Exercise prompt:
The required output is the lines below from the line containing "info := rfl" to the line containing "(passMoment h).platform = h.platform := rfl", inclusive, retyped exactly. No other lines belong in it.
==*==
-- ==== Sys2Proof/Laws/State.lean ====
section
/-! SUPPORT. One lemma per field per update of the hart, so that no later proof unfolds a record update. -/

namespace Sys2Proof.Machine

variable {xlen : Nat}

@[simp] theorem setCell_moment (cs : CS xlen) (k : Nat) (v : Word xlen) : (cs.setCell k v).moment = cs.moment := rfl
@[simp] theorem passMoment_cells (h : Hart xlen) : (passMoment h).cs.cells = h.cs.cells := rfl
@[simp] theorem passMoment_moment (h : Hart xlen) : (passMoment h).cs.moment = h.cs.moment + 1 := rfl
@[simp] theorem passMoment_cell (h : Hart xlen) (k : Nat) : (passMoment h).cs.cell k = h.cs.cell k := rfl

@[simp] theorem placeByte_platform (h : Hart xlen) (a : Nat) (b : Byte) : (placeByte h a b).platform = h.platform := rfl
@[simp] theorem placeByte_x (h : Hart xlen) (a : Nat) (b : Byte) : (placeByte h a b).x = h.x := rfl
@[simp] theorem placeByte_pc (h : Hart xlen) (a : Nat) (b : Byte) : (placeByte h a b).pc = h.pc := rfl
@[simp] theorem placeByte_cs (h : Hart xlen) (a : Nat) (b : Byte) : (placeByte h a b).cs = h.cs := rfl
@[simp] theorem placeByte_mem (h : Hart xlen) (a : Nat) (b : Byte) : (placeByte h a b).mem = Assoc.insert h.mem a b := rfl
@[simp] theorem placeByte_events (h : Hart xlen) (a : Nat) (b : Byte) : (placeByte h a b).events = h.events := rfl

@[simp] theorem recordAccess_platform (h : Hart xlen) (c : AccessClass) (a : CsrAddr) : (recordAccess h c a).platform = h.platform := rfl
@[simp] theorem recordAccess_x (h : Hart xlen) (c : AccessClass) (a : CsrAddr) : (recordAccess h c a).x = h.x := rfl
@[simp] theorem recordAccess_pc (h : Hart xlen) (c : AccessClass) (a : CsrAddr) : (recordAccess h c a).pc = h.pc := rfl
@[simp] theorem recordAccess_cs (h : Hart xlen) (c : AccessClass) (a : CsrAddr) : (recordAccess h c a).cs = h.cs := rfl
@[simp] theorem recordAccess_mem (h : Hart xlen) (c : AccessClass) (a : CsrAddr) : (recordAccess h c a).mem = h.mem := rfl

@[simp] theorem afterCsrRead_platform (h : Hart xlen) (a : CsrAddr) : (afterCsrRead h a).platform = h.platform := rfl
@[simp] theorem afterCsrRead_x (h : Hart xlen) (a : CsrAddr) : (afterCsrRead h a).x = h.x := rfl
@[simp] theorem afterCsrRead_pc (h : Hart xlen) (a : CsrAddr) : (afterCsrRead h a).pc = h.pc := rfl
@[simp] theorem afterCsrRead_cs (h : Hart xlen) (a : CsrAddr) : (afterCsrRead h a).cs = csrReadEffect h.platform a h.cs := rfl
@[simp] theorem afterCsrRead_mem (h : Hart xlen) (a : CsrAddr) : (afterCsrRead h a).mem = h.mem := rfl

@[simp] theorem csrWrite_platform (h : Hart xlen) (a : CsrAddr) (v t : Word xlen) : (csrWrite h a v t).platform = h.platform := rfl
@[simp] theorem csrWrite_x (h : Hart xlen) (a : CsrAddr) (v t : Word xlen) : (csrWrite h a v t).x = h.x := rfl
@[simp] theorem csrWrite_pc (h : Hart xlen) (a : CsrAddr) (v t : Word xlen) : (csrWrite h a v t).pc = h.pc := rfl
@[simp] theorem csrWrite_cs (h : Hart xlen) (a : CsrAddr) (v t : Word xlen) : (csrWrite h a v t).cs = csrWriteEffect h.platform a h.cs v t := rfl
@[simp] theorem csrWrite_mem (h : Hart xlen) (a : CsrAddr) (v t : Word xlen) : (csrWrite h a v t).mem = h.mem := rfl

@[simp] theorem implicitUpdate_platform (h : Hart xlen) (w : List CsrAddr) (info : InstrWord) : (implicitUpdate h w info).platform = h.platform := rfl
@[simp] theorem implicitUpdate_x (h : Hart xlen) (w : List CsrAddr) (info : InstrWord) : (implicitUpdate h w info).x = h.x := rfl
@[simp] theorem implicitUpdate_pc (h : Hart xlen) (w : List CsrAddr) (info : InstrWord) : (implicitUpdate h w info).pc = h.pc := rfl
@[simp] theorem implicitUpdate_cs (h : Hart xlen) (w : List CsrAddr) (info : InstrWord) : (implicitUpdate h w info).cs = csrImplicit h.platform h.cs w info := rfl
@[simp] theorem implicitUpdate_mem (h : Hart xlen) (w : List CsrAddr) (info : InstrWord) : (implicitUpdate h w info).mem = h.mem := rfl
@[simp] theorem implicitUpdate_events (h : Hart xlen) (w : List CsrAddr) (info : InstrWord) : (implicitUpdate h w info).events = h.events := rfl

@[simp] theorem advancePc_platform (h : Hart xlen) : (advancePc h).platform = h.platform := rfl
@[simp] theorem advancePc_x (h : Hart xlen) : (advancePc h).x = h.x := rfl
@[simp] theorem advancePc_pc (h : Hart xlen) : (advancePc h).pc = h.pc + 4#xlen := rfl
@[simp] theorem advancePc_cs (h : Hart xlen) : (advancePc h).cs = h.cs := rfl
@[simp] theorem advancePc_mem (h : Hart xlen) : (advancePc h).mem = h.mem := rfl
@[simp] theorem advancePc_events (h : Hart xlen) : (advancePc h).events = h.events := rfl

@[simp] theorem passMoment_platform (h : Hart xlen) : (passMoment h).platform = h.platform := rfl
@[simp] theorem passMoment_x (h : Hart xlen) : (passMoment h).x = h.x := rfl
@[simp] theorem passMoment_pc (h : Hart xlen) : (passMoment h).pc = h.pc := rfl
@[simp] theorem passMoment_mem (h : Hart xlen) : (passMoment h).mem = h.mem := rfl
@[simp] theorem passMoment_events (h : Hart xlen) : (passMoment h).events = h.events := rfl

@[simp] theorem writeX_platform (h : Hart xlen) (r : RegNum) (v : Word xlen) : (writeX h r v).platform = h.platform := by
  unfold writeX; split <;> rfl
@[simp] theorem writeX_pc (h : Hart xlen) (r : RegNum) (v : Word xlen) : (writeX h r v).pc = h.pc := by
  unfold writeX; split <;> rfl
@[simp] theorem writeX_cs (h : Hart xlen) (r : RegNum) (v : Word xlen) : (writeX h r v).cs = h.cs := by
  unfold writeX; split <;> rfl
@[simp] theorem writeX_mem (h : Hart xlen) (r : RegNum) (v : Word xlen) : (writeX h r v).mem = h.mem := by
  unfold writeX; split <;> rfl
@[simp] theorem writeX_events (h : Hart xlen) (r : RegNum) (v : Word xlen) : (writeX h r v).events = h.events := by
  unfold writeX; split <;> rfl

/-- What the accesses of one instruction add to the history. -/
theorem afterCsrRead_events (h : Hart xlen) (a : CsrAddr) : ∃ m, (afterCsrRead h a).events = h.events ++
    [{ cls := .deviceInput, hart := h.platform.hartId, csr := a, index := m, strong := h.platform.strong.contains a }] :=
  ⟨_, rfl⟩

/-- Reading a register after a write: `x0` reads zero and takes nothing (10_state.md R11). -/
theorem readX_writeX (h : Hart xlen) (r q : RegNum) (v : Word xlen) :
    readX (writeX h r v) q = if q = r ∧ q ≠ 0#5 then v else readX h q := by
  unfold readX writeX
  by_cases hq : q = 0#5
  · simp [hq]
  · by_cases hr : r = 0#5
    · simp [hq, hr]
    · simp only [hq, hr, if_false]
      by_cases hqr : q = r
      · subst hqr; simp [hq, Vector.get_eq_getElem]
      · have : r.toNat ≠ q.toNat := fun h => hqr (BitVec.eq_of_toNat_eq h.symm)
        simp [hqr, Vector.get_eq_getElem, Vector.getElem_set_ne, this]

@[simp] theorem readX_zero (h : Hart xlen) : readX h 0#5 = 0#xlen := rfl

/-- Reading registers looks at `x` alone. -/
theorem readX_congr {h h' : Hart xlen} (hx : h'.x = h.x) (r : RegNum) : readX h' r = readX h r := by
  unfold readX; rw [hx]

@[simp] theorem readX_afterCsrRead (h : Hart xlen) (a : CsrAddr) (r : RegNum) :
    readX (afterCsrRead h a) r = readX h r := rfl
@[simp] theorem readX_csrWrite (h : Hart xlen) (a : CsrAddr) (v t : Word xlen) (r : RegNum) :
    readX (csrWrite h a v t) r = readX h r := rfl
@[simp] theorem readX_implicitUpdate (h : Hart xlen) (w : List CsrAddr) (info : InstrWord) (r : RegNum) :
    readX (implicitUpdate h w info) r = readX h r := rfl
@[simp] theorem readX_advancePc (h : Hart xlen) (r : RegNum) : readX (advancePc h) r = readX h r := rfl
@[simp] theorem readX_passMoment (h : Hart xlen) (r : RegNum) : readX (passMoment h) r = readX h r := rfl

@[simp] theorem liftHart_next (h : Hart xlen) : liftHart xlen (.next h) = .next { xlen := xlen, hart := h } := rfl
@[simp] theorem liftHart_fault (f : Fault) : liftHart xlen (.fault f) = .fault f := rfl
@[simp] theorem liftHart_refused (r : Refusal) : liftHart xlen (.refused r) = .refused r := rfl

end Sys2Proof.Machine
end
==*==
Written reply:
@[simp] theorem implicitUpdate_cs (h : Hart xlen) (w : List CsrAddr) (info : InstrWord) : (implicitUpdate h w info).cs = csrImplicit h.platform h.cs w info := rfl
@[simp] theorem implicitUpdate_mem (h : Hart xlen) (w : List CsrAddr) (info : InstrWord) : (implicitUpdate h w info).mem = h.mem := rfl
@[simp] theorem implicitUpdate_events (h : Hart xlen) (w : List CsrAddr) (info : InstrWord) : (implicitUpdate h w info).events = h.events := rfl

@[simp] theorem advancePc_platform (h : Hart xlen) : (advancePc h).platform = h.platform := rfl
@[simp] theorem advancePc_x (h : Hart xlen) : (advancePc h).x = h.x := rfl
@[simp] theorem advancePc_pc (h : Hart xlen) : (advancePc h).pc = h.pc + 4#xlen := rfl
@[simp] theorem advancePc_cs (h : Hart xlen) : (advancePc h).cs = h.cs := rfl
@[simp] theorem advancePc_mem (h : Hart xlen) : (advancePc h).mem = h.mem := rfl
@[simp] theorem advancePc_events (h : Hart xlen) : (advancePc h).events = h.events := rfl

@[simp] theorem passMoment_platform (h : Hart xlen) : (passMoment h).platform = h.platform := rfl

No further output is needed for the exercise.